WORK INSTRUCTION:
Provide nothing except how many lines of the data contain the word "match".

DATA FOR REVIEW:
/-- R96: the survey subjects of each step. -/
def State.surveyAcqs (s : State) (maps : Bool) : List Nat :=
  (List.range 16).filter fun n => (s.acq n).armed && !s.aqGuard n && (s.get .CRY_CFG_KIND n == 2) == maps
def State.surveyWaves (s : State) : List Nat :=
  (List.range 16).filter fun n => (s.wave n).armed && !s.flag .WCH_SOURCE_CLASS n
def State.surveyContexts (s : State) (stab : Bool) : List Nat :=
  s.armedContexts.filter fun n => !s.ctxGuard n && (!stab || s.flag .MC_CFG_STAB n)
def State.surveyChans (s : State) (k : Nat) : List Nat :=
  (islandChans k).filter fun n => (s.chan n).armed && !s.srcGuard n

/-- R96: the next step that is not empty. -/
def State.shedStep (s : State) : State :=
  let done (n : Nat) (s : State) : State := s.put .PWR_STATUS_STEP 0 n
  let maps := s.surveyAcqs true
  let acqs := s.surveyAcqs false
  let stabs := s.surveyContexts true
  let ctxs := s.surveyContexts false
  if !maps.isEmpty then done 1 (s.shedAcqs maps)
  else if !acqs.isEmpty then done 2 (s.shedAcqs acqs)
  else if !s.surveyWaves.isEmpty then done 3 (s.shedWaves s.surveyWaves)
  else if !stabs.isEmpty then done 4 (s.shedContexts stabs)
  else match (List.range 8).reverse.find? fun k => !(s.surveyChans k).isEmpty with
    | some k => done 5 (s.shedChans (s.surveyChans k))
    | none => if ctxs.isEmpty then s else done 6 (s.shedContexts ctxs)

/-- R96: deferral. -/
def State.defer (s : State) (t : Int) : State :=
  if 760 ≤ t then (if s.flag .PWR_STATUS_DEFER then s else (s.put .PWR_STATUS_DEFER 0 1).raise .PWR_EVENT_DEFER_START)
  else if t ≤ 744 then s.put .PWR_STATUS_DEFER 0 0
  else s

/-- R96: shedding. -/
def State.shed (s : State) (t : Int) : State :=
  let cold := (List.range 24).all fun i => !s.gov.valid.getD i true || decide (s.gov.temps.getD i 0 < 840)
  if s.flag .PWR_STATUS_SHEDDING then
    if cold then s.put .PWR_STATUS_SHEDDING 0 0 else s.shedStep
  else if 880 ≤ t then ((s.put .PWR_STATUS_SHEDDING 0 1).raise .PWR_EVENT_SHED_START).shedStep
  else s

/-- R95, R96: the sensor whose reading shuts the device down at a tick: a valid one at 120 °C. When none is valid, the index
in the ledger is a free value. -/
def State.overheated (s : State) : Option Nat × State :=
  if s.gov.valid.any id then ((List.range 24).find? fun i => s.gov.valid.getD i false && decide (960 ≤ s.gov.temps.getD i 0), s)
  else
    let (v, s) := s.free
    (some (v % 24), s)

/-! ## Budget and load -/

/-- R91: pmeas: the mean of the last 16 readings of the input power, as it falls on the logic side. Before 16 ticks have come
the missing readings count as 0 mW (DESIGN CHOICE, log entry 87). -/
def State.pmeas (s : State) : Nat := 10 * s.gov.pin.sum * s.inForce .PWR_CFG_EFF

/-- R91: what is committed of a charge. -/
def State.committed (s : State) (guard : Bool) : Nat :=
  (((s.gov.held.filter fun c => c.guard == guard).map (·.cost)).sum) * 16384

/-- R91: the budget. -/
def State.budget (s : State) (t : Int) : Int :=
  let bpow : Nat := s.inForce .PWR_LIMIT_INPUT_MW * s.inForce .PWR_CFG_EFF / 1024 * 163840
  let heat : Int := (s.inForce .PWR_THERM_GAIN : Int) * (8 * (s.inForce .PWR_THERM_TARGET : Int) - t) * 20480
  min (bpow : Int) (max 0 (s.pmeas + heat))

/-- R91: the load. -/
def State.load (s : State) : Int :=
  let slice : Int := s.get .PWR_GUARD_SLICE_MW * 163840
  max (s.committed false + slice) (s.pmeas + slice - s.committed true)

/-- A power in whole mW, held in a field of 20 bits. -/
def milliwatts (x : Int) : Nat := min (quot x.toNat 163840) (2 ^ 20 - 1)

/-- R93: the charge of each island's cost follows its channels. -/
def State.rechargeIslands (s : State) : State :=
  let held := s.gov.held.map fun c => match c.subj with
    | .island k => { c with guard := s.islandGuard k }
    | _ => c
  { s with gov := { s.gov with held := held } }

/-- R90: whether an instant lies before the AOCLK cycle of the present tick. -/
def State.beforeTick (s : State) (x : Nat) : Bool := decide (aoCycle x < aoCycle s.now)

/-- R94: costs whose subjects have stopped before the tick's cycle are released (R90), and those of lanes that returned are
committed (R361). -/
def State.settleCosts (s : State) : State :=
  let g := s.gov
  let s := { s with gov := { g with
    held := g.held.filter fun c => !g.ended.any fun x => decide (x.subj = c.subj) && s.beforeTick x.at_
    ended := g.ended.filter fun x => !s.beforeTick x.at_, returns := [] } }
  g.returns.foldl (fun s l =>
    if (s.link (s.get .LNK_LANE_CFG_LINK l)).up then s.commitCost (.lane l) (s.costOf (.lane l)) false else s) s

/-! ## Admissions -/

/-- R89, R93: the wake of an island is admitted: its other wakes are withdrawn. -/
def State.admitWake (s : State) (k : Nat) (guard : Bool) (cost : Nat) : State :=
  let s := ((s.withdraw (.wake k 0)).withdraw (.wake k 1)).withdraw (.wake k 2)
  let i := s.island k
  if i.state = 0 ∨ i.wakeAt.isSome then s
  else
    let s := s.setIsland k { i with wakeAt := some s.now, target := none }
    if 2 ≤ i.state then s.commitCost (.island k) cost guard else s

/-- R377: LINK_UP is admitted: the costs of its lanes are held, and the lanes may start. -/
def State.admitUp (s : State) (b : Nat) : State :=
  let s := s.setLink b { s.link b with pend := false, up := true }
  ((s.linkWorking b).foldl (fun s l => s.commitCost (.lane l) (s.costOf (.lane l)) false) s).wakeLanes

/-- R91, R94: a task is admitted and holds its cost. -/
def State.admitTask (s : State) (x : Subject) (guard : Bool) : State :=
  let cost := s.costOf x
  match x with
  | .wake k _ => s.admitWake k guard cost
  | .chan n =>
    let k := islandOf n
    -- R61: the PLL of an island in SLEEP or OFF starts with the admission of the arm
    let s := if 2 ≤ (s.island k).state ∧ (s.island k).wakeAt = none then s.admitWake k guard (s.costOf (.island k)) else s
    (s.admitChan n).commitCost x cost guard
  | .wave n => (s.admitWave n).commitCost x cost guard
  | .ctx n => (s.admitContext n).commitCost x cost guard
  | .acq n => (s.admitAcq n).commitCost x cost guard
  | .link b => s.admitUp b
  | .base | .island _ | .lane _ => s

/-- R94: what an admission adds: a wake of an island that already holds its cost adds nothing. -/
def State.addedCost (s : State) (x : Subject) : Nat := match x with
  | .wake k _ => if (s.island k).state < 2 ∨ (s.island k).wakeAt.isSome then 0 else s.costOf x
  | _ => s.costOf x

PROBLEM SOLUTION:
4